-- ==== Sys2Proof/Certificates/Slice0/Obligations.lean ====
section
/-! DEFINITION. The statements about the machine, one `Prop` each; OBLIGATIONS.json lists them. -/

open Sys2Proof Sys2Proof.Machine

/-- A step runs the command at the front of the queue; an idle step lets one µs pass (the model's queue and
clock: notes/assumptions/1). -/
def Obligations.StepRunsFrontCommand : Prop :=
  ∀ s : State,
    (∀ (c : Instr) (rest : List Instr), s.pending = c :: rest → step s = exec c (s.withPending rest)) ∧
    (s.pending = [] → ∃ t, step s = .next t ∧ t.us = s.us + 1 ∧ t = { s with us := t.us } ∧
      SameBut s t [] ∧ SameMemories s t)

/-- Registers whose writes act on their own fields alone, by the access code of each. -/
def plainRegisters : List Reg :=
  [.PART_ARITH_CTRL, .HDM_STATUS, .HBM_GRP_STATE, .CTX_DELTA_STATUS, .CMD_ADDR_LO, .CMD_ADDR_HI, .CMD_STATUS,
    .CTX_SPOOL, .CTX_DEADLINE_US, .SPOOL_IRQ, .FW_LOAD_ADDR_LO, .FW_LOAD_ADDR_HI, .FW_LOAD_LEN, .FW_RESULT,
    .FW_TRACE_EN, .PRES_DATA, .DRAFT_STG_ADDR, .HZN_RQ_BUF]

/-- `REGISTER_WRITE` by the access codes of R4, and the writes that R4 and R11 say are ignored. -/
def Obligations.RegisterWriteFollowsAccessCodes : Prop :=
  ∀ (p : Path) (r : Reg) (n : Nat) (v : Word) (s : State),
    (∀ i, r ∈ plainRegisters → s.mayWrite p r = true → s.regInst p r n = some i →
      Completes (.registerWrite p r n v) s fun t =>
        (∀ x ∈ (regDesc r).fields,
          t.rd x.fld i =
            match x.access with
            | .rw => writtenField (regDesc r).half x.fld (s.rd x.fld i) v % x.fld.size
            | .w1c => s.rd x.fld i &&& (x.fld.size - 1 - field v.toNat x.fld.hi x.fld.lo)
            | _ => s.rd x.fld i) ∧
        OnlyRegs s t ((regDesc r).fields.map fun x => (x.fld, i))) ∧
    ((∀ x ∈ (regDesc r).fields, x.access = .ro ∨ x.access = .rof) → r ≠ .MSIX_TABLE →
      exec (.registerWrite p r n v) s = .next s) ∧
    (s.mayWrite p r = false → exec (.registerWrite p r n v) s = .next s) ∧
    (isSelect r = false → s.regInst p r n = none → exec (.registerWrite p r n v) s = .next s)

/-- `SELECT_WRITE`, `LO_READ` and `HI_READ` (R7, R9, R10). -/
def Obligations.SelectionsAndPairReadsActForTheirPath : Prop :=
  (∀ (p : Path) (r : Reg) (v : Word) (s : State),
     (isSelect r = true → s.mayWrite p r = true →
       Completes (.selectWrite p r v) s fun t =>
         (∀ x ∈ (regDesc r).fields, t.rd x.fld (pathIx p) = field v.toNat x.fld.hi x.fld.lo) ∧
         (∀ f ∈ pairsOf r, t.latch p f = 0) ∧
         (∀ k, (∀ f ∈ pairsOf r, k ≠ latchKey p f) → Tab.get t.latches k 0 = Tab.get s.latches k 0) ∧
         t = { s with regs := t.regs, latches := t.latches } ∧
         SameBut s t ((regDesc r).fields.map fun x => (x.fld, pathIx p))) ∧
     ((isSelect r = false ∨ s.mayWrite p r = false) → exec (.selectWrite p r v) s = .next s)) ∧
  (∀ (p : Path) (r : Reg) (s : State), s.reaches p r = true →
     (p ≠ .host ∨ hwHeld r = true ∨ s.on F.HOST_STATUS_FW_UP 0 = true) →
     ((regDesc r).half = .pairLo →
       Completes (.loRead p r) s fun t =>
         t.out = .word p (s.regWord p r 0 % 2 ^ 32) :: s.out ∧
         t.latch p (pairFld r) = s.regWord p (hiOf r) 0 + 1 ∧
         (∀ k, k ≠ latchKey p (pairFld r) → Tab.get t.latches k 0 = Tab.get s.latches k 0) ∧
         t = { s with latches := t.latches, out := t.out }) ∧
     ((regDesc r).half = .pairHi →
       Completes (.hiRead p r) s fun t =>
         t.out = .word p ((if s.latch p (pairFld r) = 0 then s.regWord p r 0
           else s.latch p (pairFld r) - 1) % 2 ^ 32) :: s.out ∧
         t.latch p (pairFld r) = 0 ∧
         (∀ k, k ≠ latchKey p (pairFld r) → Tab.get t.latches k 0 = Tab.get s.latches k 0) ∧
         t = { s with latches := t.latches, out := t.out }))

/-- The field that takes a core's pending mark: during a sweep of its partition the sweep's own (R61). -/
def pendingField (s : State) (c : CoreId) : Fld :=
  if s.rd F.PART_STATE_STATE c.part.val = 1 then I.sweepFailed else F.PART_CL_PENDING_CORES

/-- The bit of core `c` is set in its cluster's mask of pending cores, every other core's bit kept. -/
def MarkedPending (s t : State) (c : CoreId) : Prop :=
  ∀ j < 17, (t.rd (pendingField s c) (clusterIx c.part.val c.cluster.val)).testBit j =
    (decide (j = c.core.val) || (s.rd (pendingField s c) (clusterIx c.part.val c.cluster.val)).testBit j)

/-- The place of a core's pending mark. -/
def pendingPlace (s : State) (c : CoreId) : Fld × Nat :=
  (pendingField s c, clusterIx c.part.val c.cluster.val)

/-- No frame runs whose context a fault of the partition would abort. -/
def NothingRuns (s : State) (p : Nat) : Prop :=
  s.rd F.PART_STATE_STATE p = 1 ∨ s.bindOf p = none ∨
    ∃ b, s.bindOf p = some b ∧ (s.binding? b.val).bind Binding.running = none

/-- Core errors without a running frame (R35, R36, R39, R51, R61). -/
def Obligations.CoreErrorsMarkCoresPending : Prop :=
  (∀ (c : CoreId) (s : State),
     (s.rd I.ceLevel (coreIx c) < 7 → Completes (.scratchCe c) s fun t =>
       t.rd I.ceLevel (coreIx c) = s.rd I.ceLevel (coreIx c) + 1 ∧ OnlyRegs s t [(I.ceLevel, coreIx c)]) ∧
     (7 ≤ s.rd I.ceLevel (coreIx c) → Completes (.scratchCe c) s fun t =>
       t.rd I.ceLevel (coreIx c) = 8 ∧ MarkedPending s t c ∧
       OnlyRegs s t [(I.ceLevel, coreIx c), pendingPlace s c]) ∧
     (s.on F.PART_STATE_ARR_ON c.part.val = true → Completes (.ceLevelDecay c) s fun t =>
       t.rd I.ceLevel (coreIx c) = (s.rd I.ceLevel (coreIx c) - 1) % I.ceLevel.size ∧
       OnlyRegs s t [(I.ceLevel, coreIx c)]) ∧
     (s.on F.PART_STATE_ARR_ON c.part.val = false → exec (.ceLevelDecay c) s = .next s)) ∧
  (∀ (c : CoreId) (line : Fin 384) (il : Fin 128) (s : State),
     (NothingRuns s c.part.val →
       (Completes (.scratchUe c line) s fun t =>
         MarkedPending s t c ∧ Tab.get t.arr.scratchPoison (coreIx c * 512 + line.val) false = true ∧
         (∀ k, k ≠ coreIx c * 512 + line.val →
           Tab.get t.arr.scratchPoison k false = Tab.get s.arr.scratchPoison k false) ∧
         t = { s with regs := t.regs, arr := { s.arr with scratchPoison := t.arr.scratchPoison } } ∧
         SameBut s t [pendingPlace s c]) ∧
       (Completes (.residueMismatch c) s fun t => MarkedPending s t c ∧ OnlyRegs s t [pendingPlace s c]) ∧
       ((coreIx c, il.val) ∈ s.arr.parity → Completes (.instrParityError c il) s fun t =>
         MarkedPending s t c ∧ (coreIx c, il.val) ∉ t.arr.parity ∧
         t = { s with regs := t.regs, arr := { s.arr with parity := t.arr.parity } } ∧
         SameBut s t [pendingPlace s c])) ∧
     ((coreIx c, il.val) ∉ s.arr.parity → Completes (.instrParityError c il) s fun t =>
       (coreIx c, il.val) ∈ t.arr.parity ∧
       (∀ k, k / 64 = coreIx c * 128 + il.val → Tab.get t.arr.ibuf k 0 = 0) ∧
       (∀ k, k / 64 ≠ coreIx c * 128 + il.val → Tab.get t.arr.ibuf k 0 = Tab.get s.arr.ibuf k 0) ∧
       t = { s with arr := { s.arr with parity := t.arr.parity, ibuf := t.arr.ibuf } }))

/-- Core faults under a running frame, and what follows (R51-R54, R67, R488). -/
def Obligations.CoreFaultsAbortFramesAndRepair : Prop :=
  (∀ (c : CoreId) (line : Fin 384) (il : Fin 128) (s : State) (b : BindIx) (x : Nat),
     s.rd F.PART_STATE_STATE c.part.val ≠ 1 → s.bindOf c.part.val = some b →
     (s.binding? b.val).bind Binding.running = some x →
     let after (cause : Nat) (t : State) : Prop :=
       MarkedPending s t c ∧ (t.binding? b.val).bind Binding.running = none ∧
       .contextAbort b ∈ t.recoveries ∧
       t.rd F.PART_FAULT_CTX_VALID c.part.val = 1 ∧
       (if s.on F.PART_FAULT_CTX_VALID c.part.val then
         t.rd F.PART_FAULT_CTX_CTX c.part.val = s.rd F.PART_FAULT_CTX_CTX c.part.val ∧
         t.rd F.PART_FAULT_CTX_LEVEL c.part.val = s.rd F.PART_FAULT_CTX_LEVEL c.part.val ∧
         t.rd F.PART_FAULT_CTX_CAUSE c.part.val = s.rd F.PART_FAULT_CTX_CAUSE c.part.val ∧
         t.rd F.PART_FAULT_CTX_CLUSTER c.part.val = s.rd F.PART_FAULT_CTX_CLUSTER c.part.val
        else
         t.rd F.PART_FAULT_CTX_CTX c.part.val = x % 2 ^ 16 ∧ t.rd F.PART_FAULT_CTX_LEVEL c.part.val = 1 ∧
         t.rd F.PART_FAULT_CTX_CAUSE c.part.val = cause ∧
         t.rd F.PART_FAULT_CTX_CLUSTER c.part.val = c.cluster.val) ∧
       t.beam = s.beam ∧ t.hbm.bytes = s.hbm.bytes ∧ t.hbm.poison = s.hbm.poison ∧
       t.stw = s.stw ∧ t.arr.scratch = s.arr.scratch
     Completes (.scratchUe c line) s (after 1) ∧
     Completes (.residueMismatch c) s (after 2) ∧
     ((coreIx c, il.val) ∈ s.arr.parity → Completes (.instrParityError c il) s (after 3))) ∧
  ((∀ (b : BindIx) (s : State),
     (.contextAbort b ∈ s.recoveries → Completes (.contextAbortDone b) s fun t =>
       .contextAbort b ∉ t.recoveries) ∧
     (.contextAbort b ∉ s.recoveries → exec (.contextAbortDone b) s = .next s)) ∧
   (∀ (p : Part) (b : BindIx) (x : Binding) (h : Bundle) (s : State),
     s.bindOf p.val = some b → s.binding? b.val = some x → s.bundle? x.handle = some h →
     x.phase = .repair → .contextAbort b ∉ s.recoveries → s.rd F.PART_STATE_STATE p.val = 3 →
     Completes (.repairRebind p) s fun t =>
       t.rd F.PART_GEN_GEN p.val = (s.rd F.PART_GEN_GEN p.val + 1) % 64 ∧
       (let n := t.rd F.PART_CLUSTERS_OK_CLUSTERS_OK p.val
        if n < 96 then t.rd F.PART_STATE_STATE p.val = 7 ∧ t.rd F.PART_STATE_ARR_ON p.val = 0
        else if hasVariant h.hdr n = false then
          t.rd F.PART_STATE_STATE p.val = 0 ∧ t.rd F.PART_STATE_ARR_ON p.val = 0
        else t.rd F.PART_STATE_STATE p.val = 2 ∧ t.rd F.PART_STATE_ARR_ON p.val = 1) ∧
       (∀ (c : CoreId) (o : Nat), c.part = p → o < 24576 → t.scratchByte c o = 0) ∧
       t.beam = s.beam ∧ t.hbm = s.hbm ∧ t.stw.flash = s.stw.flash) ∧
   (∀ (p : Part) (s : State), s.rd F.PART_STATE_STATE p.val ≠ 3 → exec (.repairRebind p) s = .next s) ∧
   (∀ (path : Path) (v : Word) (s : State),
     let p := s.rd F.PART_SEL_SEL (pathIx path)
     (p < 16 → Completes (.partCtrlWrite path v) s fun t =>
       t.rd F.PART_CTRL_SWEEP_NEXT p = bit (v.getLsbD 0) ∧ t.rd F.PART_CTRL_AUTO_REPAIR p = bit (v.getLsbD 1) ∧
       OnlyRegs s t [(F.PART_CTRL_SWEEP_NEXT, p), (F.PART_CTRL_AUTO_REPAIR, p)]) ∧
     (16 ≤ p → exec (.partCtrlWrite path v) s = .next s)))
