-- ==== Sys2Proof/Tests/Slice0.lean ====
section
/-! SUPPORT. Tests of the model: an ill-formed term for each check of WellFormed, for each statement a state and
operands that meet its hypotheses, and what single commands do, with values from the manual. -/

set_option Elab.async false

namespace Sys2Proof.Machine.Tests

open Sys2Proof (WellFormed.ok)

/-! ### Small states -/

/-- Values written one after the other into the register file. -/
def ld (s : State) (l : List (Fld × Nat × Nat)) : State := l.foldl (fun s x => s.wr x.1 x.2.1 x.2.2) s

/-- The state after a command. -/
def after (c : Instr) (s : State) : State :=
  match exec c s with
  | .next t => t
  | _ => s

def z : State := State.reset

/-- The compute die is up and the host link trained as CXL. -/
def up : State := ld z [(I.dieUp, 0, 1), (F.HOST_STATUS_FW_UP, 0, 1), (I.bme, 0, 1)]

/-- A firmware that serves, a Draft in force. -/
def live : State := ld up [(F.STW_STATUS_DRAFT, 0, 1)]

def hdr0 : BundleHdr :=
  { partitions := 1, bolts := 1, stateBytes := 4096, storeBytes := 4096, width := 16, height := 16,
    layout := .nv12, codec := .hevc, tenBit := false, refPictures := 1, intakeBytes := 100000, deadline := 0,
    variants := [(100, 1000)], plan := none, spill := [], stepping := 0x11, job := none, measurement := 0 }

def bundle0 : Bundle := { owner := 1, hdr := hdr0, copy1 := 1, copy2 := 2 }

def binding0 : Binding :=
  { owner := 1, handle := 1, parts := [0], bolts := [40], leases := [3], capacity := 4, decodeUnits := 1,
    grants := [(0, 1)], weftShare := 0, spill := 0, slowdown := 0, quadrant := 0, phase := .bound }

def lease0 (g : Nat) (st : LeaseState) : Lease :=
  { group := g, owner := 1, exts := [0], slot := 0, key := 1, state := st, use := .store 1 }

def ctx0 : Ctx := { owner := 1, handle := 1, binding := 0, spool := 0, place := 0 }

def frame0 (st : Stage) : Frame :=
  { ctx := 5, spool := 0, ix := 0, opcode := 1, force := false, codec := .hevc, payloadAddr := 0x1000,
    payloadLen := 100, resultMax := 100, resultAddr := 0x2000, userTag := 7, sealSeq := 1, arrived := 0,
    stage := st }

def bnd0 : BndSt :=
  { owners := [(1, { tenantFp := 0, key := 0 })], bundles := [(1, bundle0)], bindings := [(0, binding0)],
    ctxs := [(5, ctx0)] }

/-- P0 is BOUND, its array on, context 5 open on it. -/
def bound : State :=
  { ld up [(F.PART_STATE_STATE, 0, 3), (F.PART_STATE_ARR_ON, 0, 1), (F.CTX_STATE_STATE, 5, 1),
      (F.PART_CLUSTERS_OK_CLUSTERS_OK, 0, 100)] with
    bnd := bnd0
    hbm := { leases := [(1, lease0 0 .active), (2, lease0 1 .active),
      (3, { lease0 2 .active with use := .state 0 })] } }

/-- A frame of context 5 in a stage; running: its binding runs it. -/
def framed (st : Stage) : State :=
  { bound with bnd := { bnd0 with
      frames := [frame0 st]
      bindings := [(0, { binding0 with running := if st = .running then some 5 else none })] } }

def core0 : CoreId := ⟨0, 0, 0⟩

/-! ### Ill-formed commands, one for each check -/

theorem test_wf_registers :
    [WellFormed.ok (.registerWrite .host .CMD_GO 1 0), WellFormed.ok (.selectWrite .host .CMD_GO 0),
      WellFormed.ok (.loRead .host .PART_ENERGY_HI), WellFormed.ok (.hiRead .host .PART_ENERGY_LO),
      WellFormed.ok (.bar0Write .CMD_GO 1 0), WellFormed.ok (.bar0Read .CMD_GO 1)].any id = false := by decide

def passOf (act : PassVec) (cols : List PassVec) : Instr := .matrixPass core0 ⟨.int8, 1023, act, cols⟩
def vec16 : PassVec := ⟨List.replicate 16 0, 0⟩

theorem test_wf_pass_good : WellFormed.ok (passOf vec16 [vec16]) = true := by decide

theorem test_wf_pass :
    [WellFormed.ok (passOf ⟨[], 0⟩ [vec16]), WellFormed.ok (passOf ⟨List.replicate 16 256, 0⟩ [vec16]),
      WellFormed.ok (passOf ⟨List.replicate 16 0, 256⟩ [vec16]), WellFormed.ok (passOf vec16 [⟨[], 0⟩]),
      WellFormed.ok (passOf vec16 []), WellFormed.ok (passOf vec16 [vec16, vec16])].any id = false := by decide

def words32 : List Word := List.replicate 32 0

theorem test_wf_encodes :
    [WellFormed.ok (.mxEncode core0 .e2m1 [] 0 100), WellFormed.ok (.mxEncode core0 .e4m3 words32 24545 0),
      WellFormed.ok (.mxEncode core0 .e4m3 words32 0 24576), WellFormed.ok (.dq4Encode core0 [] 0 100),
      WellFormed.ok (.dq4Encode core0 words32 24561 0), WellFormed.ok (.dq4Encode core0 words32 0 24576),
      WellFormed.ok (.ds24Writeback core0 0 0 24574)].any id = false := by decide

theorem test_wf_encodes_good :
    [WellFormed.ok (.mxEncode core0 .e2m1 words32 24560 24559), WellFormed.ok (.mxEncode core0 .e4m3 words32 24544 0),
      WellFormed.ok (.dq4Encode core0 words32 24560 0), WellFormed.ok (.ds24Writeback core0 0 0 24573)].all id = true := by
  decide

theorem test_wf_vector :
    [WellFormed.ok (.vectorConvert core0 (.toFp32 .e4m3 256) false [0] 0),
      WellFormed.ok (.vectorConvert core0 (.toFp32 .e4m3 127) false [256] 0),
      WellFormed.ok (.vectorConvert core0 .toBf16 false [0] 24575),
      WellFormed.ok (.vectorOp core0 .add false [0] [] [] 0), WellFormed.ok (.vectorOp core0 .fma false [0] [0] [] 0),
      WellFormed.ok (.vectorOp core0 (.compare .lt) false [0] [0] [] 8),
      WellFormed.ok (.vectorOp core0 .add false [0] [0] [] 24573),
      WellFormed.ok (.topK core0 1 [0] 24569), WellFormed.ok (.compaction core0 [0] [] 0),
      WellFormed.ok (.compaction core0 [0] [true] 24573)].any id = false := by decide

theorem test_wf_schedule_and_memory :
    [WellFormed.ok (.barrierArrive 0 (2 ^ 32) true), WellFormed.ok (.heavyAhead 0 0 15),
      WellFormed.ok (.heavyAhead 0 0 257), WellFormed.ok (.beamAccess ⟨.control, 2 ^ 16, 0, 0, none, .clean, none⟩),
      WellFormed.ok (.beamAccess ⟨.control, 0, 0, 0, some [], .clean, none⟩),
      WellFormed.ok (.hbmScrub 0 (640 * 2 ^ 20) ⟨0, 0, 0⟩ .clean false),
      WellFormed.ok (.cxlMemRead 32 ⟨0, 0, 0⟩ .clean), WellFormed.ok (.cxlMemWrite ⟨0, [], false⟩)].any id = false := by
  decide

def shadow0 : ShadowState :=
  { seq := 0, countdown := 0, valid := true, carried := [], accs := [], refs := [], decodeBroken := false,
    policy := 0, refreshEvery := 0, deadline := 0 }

[PROBLEM DETAILS]: What is needed is an exact repetition of the lines from the first line of the records through the line containing "s.rd x.fld i) ∧", both ends included, and nothing more.

[RESPONSE AREA]:
-- ==== Sys2Proof/Certificates/Slice0/Obligations.lean ====
section
/-! DEFINITION. The statements about the machine, one `Prop` each; OBLIGATIONS.json lists them. -/

open Sys2Proof Sys2Proof.Machine

/-- A step runs the command at the front of the queue; an idle step lets one µs pass (the model's queue and
clock: notes/assumptions/1). -/
def Obligations.StepRunsFrontCommand : Prop :=
  ∀ s : State,
    (∀ (c : Instr) (rest : List Instr), s.pending = c :: rest → step s = exec c (s.withPending rest)) ∧
    (s.pending = [] → ∃ t, step s = .next t ∧ t.us = s.us + 1 ∧ t = { s with us := t.us } ∧
      SameBut s t [] ∧ SameMemories s t)

/-- Registers whose writes act on their own fields alone, by the access code of each. -/
def plainRegisters : List Reg :=
  [.PART_ARITH_CTRL, .HDM_STATUS, .HBM_GRP_STATE, .CTX_DELTA_STATUS, .CMD_ADDR_LO, .CMD_ADDR_HI, .CMD_STATUS,
    .CTX_SPOOL, .CTX_DEADLINE_US, .SPOOL_IRQ, .FW_LOAD_ADDR_LO, .FW_LOAD_ADDR_HI, .FW_LOAD_LEN, .FW_RESULT,
    .FW_TRACE_EN, .PRES_DATA, .DRAFT_STG_ADDR, .HZN_RQ_BUF]

/-- `REGISTER_WRITE` by the access codes of R4, and the writes that R4 and R11 say are ignored. -/
def Obligations.RegisterWriteFollowsAccessCodes : Prop :=
  ∀ (p : Path) (r : Reg) (n : Nat) (v : Word) (s : State),
    (∀ i, r ∈ plainRegisters → s.mayWrite p r = true → s.regInst p r n = some i →
      Completes (.registerWrite p r n v) s fun t =>
        (∀ x ∈ (regDesc r).fields,
          t.rd x.fld i =
            match x.access with
            | .rw => writtenField (regDesc r).half x.fld (s.rd x.fld i) v % x.fld.size
            | .w1c => s.rd x.fld i &&& (x.fld.size - 1 - field v.toNat x.fld.hi x.fld.lo)
            | _ => s.rd x.fld i) ∧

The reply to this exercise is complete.